==== DATASET RECORDS

-- ==== Sys2Proof/Machine/Vault.lean ====
section
/-! DEFINITION. The shard vault (R383 to R385) and the vault root port (R467 to R469). -/
namespace Sys2Proof.Machine

/-! ### Slots -/

/-- Namespace and first block of slot `i`: 0 the frozen slot, 1 and 2 the epoch slots. -/
def State.slotKey (s : State) (i : Nat) : Nat × Nat := ((s.reg pgVault 0x100).toNat, s.reg64 pgVault (0x108 + 8 * i))

def State.slotImage (s : State) (i : Nat) : Image :=
  ((s.vault.images.find? fun x => x.1 == s.slotKey i).map (·.2)).getD Image.none_

def State.setSlot (s : State) (i : Nat) (m : Image) : State :=
  { s with vault := { s.vault with images := (s.vault.images.filter fun x => x.1 != s.slotKey i) ++ [(s.slotKey i, m)] } }

/-- The epoch slot that does not hold the newest complete image (R384). -/
def State.drainSlot (s : State) : Nat :=
  let a := s.slotImage 1
  let b := s.slotImage 2
  if a.valid && (!b.valid || decide (b.epoch.toNat ≤ a.epoch.toNat)) then 2 else 1

/-- The bytes of an image header (Table 16.6). -/
def imageHeader (m : Image) : List Byte :=
  let reg := fun (off : Nat) (r : MapEnt × List Byte × W64) =>
    toLE 3 r.1.rank ++ toLE 1 r.1.part ++ toLE 1 r.1.fent ++ toLE 1 r.1.slf ++ toLE 1 r.1.sln ++ toLE 1 0 ++
      toLE 4 r.1.retoff ++ toLE 4 0 ++ toLE 4 off ++ toLE 4 r.2.1.length ++ toLE 8 r.2.2.toNat
  let offs := (List.range m.regs.length).map fun i =>
    ((m.regs.take i).map fun r => (r.2.1.length + 4095) / 4096 * 4096).foldl (· + ·) 4096
  let b := toLE 4 0x44564C54 ++ toLE 4 m.epoch.toNat ++ toLE 4 m.step.toNat ++ toLE 2 m.tag.toNat ++ toLE 1 m.gen.toNat ++
    toLE 1 0 ++ toLE 4 m.regs.length ++ toLE 4 0 ++ toLE 8 m.digest.toNat ++ List.replicate 32 0 ++
    (List.zipWith reg offs m.regs).flatten
  let c := (b ++ List.replicate (4088 - b.length) 0).take 4088
  c ++ toLE 8 (crc64 c).toNat

/-! ### Drains (R384, R468) -/

/-- VLT_STAT.ERR, and VAULT_ERR. -/
def State.vltErr (s : State) : State := (s.orReg pgVault 0x124 0x100).raise pgVault 1

/-- The running drain is abandoned: its slot stays invalid and its holds end. -/
def State.abandonDrain (s : State) : State :=
  { s with
    vault := { s.vault with drain := none }
    cs := { s.cs with held := if s.cs.held = some 3 then none else s.cs.held } }

/-- A running restore fails with VLT_STAT.ERR. -/
def State.abandonRestore (s : State) : State :=
  if s.vault.restoring then { s with vault := { s.vault with restoring := false, lists := [] } }.orReg pgVault 0x124 0x100 else s

/-- Ranges of `n` bytes from byte `o` of a region whose slices each have `len` bytes at `off`. -/
def regionPieces (p l off len : Nat) : Nat → Nat → Nat → List (Nat × Nat × Nat × Nat)
  | 0, _, _ => []
  | f + 1, o, n =>
    if n = 0 ∨ len = 0 then []
    else
      let k := min n (len - o % len)
      (p, l + o / len, off + o % len, k) :: regionPieces p l off len f (o + k) (n - k)

/-- A region of the coding map, as drained for epoch `ep`: its entry, its total bytes, and its pieces. -/
def State.drainRegion (s : State) (g : Group) (ep : Nat) (m : MapEnt) : Option (Nat × Nat → List (Nat × Nat × Nat × Nat)) :=
  (s.mapField m).map fun e =>
    let x : Seg := ⟨0, m, e, e.first + m.slf, 0⟩
    fun r => regionPieces m.part x.l (x.at_ g ep) e.len 80 r.1 r.2

def State.regionSize (s : State) (m : MapEnt) : Nat := ((s.mapField m).map fun e => m.sln * e.len).getD 0

/-- The last block of a region is filled up with zeros (R468). -/
def padBlock (b : List Byte) : List Byte := b ++ List.replicate ((4096 - b.length % 4096) % 4096) 0

/-- Bytes of pieces. -/
def State.piecesLoad (s : State) (ps : List (Nat × Nat × Nat × Nat)) : Option (List Byte) :=
  (allSome (ps.map fun (p, l, off, n) =>
    (s.loadSlice .exempt p l off n).bind allSome)).map List.flatten

/-- What reading them does beside (R269). -/
def State.piecesNote (s : State) (ps : List (Nat × Nat × Nat × Nat)) : State :=
  ps.foldl (fun t x => ((t.sliceParts x.1 x.2.1 x.2.2.1 x.2.2.2).getD []).foldl (fun u y => u.readNote y.1 y.2) t) s

/-- Regions of the coding map of kind `kind` (1 PAIR, 2 FROZEN). -/
def State.drainMap (s : State) (g : Group) (kind : Nat) : List MapEnt :=
  g.map.filter fun m => ((s.mapField m).map (·.kind)) == some kind && m.sln != 0

/-- The pieces of each write command of a region, 128 KiB a command (R468). -/
def State.drainCmds (s : State) (g : Group) (ep : Nat) (m : MapEnt) : List (List (Nat × Nat × Nat × Nat)) :=
  (cuts 131072 0 (s.regionSize m)).map fun c => ((s.drainRegion g ep m).map fun f => f c).getD []

/-- Start a drain of epoch `ep` from the regions of kind `kind` into slot `i`. -/
def State.drainStart (s : State) (g : Group) (ep kind i : Nat) (frozen : Bool) : State :=
  let ms := s.drainMap g kind
  let img : Image :=
    { valid := false, epoch := if frozen then ones32 else BitVec.ofNat 32 ep, step := BitVec.ofNat 32 (g.stepOf ep)
      tag := g.tag, gen := g.gen, digest := g.digest, regs := [] }
  let s1 := s.setSlot i Image.none_
  match allSome (ms.map fun m => (s.piecesLoad (s.drainCmds g ep m).flatten).map fun b => (m, b, crc64 b)) with
  | none => s1.vltErr
  | some regs =>
    { s1 with vault := { s1.vault with
        drain := some ⟨i, frozen, { img with regs := regs }, (ms.map (s.drainCmds g ep)).flatten, false, s.clk⟩ } }

/-- ARC_DRAIN. -/
def execArcDrain (u e : Nat) (s : State) : Out :=
  .next (s.fire u e 11 fun x t =>
    let a := t.readNoteX x.w3 64
    match (a.loadX .unit x.w3 64).bind allSome with
    | none => a.failArc u e 2
    | some b =>
      if x.arg % 64 ≠ 0 ∨ 2 ≤ field b 0 1 ∨ field b 1 3 ≠ 0 ∨ allZero (b.drop 8) = false then a.failArc u e 1
      else if ¬ a.vault.ready then (a.orReg pgVault 0x124 0x100).completeArc u e false
      else match a.cs.group with
        | none => a.completeArc u e false
        | some g => match a.epochOf g with
          | none => a.completeArc u e false
          | some ep =>
            let vint := field b 4 4
            let frozen := field b 0 1 == 1
            let f := a.slotImage 0
            let done : Bool := f.valid && f.tag == g.tag && f.digest == g.digest
            (if vint = 0 ∨ ep % vint ≠ 0 ∨ (frozen && done) then a
             else if frozen then a.drainStart g ep 2 0 true
             else a.drainStart g ep 1 a.drainSlot false).completeArc u e false)

/-- A drive error (R384, R468); a timeout has no status. -/
def State.driveError (s : State) (status : Option (BitVec 16)) : State :=
  let s1 := match status with
    | some v => s.setReg pgVport 0x104 (v.zeroExtend 32)
    | none => s
  ((s1.orReg pgVport 0x100 0x200).raise pgVport 1).abandonDrain.abandonRestore.vltErr

/-- Add `n` blocks to a 64-bit block counter of the port page. -/
def State.blocks (s : State) (o n : Nat) : State := s.setReg64 pgVport o ((s.reg64 pgVport o + n) % 2 ^ 64)

/-- VAULT_CMD_DONE: a data write or Flush completes, or the drive reports an error. -/
def execVaultCmdDone (status : BitVec 16) (s : State) : Out :=
  if s.vault.drain.isNone ∧ ¬ s.vault.restoring then .next s
  else if status ≠ 0 then .next (s.driveError (some status))
  else match s.vault.drain with
    | none => .next s
    | some d =>
      let set := fun (t : State) (y : Drain) => { t with vault := { t.vault with drain := some { y with cmdAt := s.clk } } }
      match d.cmds with
      | c :: r =>
        let n := (c.map fun x => x.2.2.2).foldl (· + ·) 0
        let s1 := ((set (s.piecesNote c) { d with cmds := r }).blocks 0x108 ((n + 4095) / 4096)).send
          (.drive d.slot (padBlock ((s.piecesLoad c).getD [])))
        .next { s1 with cs := { s1.cs with held := if s.cs.held = some 3 then none else s.cs.held } }
      | [] => .next (if d.flushed then s else set s { d with flushed := true })

/-- DRAIN_DONE: the header write completes. -/
def execDrainDone (s : State) : Out :=
  match s.vault.drain with
  | none => .next s
  | some d =>
    if d.cmds.isEmpty && d.flushed then
      let img := { d.image with valid := true }
      let s1 := (s.setSlot d.slot img).abandonDrain.blocks 0x108 1
      .next ((s1.send (.drive d.slot (imageHeader img))).raise pgVault 3)
    else .next s

/-- When the latest drive command was issued: a drain's, or a restore's reads. -/
def Vault.issuedAt (v : Vault) : Option Nat :=
  match v.drain with
  | some d => some d.cmdAt
  | none => if v.restoring then some v.restAt else none

/-- VAULT_CMD_TIMEOUT: 30 s. -/
def execVaultCmdTimeout (s : State) : Out :=
  match s.vault.issuedAt with
  | some t => if t + 30000000000 ≤ s.clk then .next (s.driveError none) else .next s
  | none => .next s

/-! ### The port (R467, R469) -/

def execVaultLinkDown (s : State) : Out :=
  if ¬ s.vault.linkup then .next s
  else
    let s1 := { s with vault := { s.vault with linkup := false, ready := false } }
    .next ((s1.orReg pgVport 0x100 0x100).raise pgVport 0).abandonDrain.abandonRestore

/-- The link comes up; `fit`: the controller has what R467 relies on. -/
def execVaultLinkUp (fit : Bool) (s : State) : Out :=
  .next { s with vault := { s.vault with linkup := true, ready := fit } }

/-! ### Restore (R385) -/

/-- This module's complete epoch images: epoch, step, and the ranks it covers. -/
def State.epochImages (s : State) : List (W32 × W32 × List Nat) :=
  ([s.slotImage 1, s.slotImage 2].filter (·.valid)).map fun m => (m.epoch, m.step, (m.regs.map fun r => r.1.rank).eraseDups)

/-- VLT_RESTORE: a write of `w` to VLT_CMD. -/
def execVltRestore (w : W32) (s : State) : Out :=
  if bits w.toNat 1 0 ≠ 1 ∨ s.pageBusy pgVault then .next s
  else if ¬ s.vault.ready then .next s.vltErr
  else .next ({ s with vault := { s.vault with restoring := true, restAt := s.clk, lists := [] } }.send (.restoreList s.epochImages))

/-- Epochs that every rank has, from the modules' lists. -/
def commonEpochs (ls : List EpochList) (r : Nat) : List W32 :=
  let all := (ls.flatMap fun l => l.images.map (·.1)).eraseDups
  all.filter fun e => (List.range r).all fun k =>
    ls.any fun l => l.images.any fun x => x.1 == e && x.2.2.contains k

/-- A restore fails with MIXED_EPOCH. -/
def State.mixed (s : State) : State :=
  ({ s with vault := { s.vault with restoring := false, lists := [] } }.orReg pgVault 0x124 0x200).raise pgVault 2

/-- RESTORE_EPOCH_LIST: with a list from every module, the leader chooses the newest common epoch. -/
def execRestoreEpochList (l : EpochList) (s : State) : Out :=
  if ¬ s.vault.restoring then .next s
  else
    let ls := (s.vault.lists.filter fun x => x.src != l.src) ++ [l]
    let s1 := { s with vault := { s.vault with lists := ls } }
    if ls.length < l.members then .next s1
    else match commonEpochs ls l.ranks with
      | [] => .next s1.mixed
      | e :: r =>
        let best := r.foldl (fun (a : W32) b => if a.toNat < b.toNat then b else a) e
        .next ({ s1 with vault := { s1.vault with lists := [] } }.send (.restoreChoice best))

/-- Write one region into the target that its coding-map entry names: the half that its step wrote, or a FROZEN entry. -/
def State.restoreRegion (s : State) (step : Nat) (r : MapEnt × List Byte × W64) : State :=
  match s.mapField r.1 with
  | none => s
  | some e =>
    let off := e.off + (if e.kind = 1 then (1 - step % 2) * e.len else 0)
    (regionPieces r.1.part (e.first + r.1.slf) off e.len 80 0 r.2.1.length).foldl (fun (a : State × List Byte) x =>
      (a.1.segStore x.1 x.2.1 x.2.2.1 ((a.2.take x.2.2.2).map some), a.2.drop x.2.2.2)) (s, r.2.1) |>.1

/-- RESTORE_CHOICE: the regions of the chosen epoch and the frozen image, each checked before anything is written. -/
def execRestoreChoice (epoch : W32) (s : State) : Out :=
  if ¬ s.vault.restoring then .next s
  else
    let ep := [s.slotImage 1, s.slotImage 2].find? fun m => m.valid && m.epoch == epoch
    let fr := [s.slotImage 0].filter (·.valid)
    let regs := (ep.toList ++ fr).flatMap (·.regs)
    if regs.any fun r => crc64 r.2.1 != r.2.2 then .next s.mixed
    else
      let blocks := (regs.map fun r => (r.2.1.length + 4095) / 4096).foldl (· + ·) (ep.toList ++ fr).length
      let s1 := { s with vault := { s.vault with restoring := false } }.blocks 0x110 blocks
      .next (match ep with
        | some m =>
          let s2 := (m.regs ++ fr.flatMap (·.regs)).foldl (fun a r => a.restoreRegion m.step.toNat r) s1
          (s2.setReg pgVault 0x128 epoch).setReg pgVault 0x12C m.step
        | none => fr.flatMap (·.regs) |>.foldl (fun a r => a.restoreRegion 0 r) s1)

end Sys2Proof.Machine
end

========

- _REQUIRED ACTION_
Transcribe verbatim. Cover the lines from the first line of the entries above to the line containing "toLE 3 r.1.rank", inclusive.

- _RESULT_
-- ==== Sys2Proof/Machine/Vault.lean ====
section
/-! DEFINITION. The shard vault (R383 to R385) and the vault root port (R467 to R469). -/
namespace Sys2Proof.Machine

/-! ### Slots -/

/-- Namespace and first block of slot `i`: 0 the frozen slot, 1 and 2 the epoch slots. -/
def State.slotKey (s : State) (i : Nat) : Nat × Nat := ((s.reg pgVault 0x100).toNat, s.reg64 pgVault (0x108 + 8 * i))

def State.slotImage (s : State) (i : Nat) : Image :=
  ((s.vault.images.find? fun x => x.1 == s.slotKey i).map (·.2)).getD Image.none_

def State.setSlot (s : State) (i : Nat) (m : Image) : State :=
  { s with vault := { s.vault with images := (s.vault.images.filter fun x => x.1 != s.slotKey i) ++ [(s.slotKey i, m)] } }

/-- The epoch slot that does not hold the newest complete image (R384). -/
def State.drainSlot (s : State) : Nat :=
  let a := s.slotImage 1
  let b := s.slotImage 2
  if a.valid && (!b.valid || decide (b.epoch.toNat ≤ a.epoch.toNat)) then 2 else 1

/-- The bytes of an image header (Table 16.6). -/
def imageHeader (m : Image) : List Byte :=
  let reg := fun (off : Nat) (r : MapEnt × List Byte × W64) =>
    toLE 3 r.1.rank ++ toLE 1 r.1.part ++ toLE 1 r.1.fent ++ toLE 1 r.1.slf ++ toLE 1 r.1.sln ++ toLE 1 0 ++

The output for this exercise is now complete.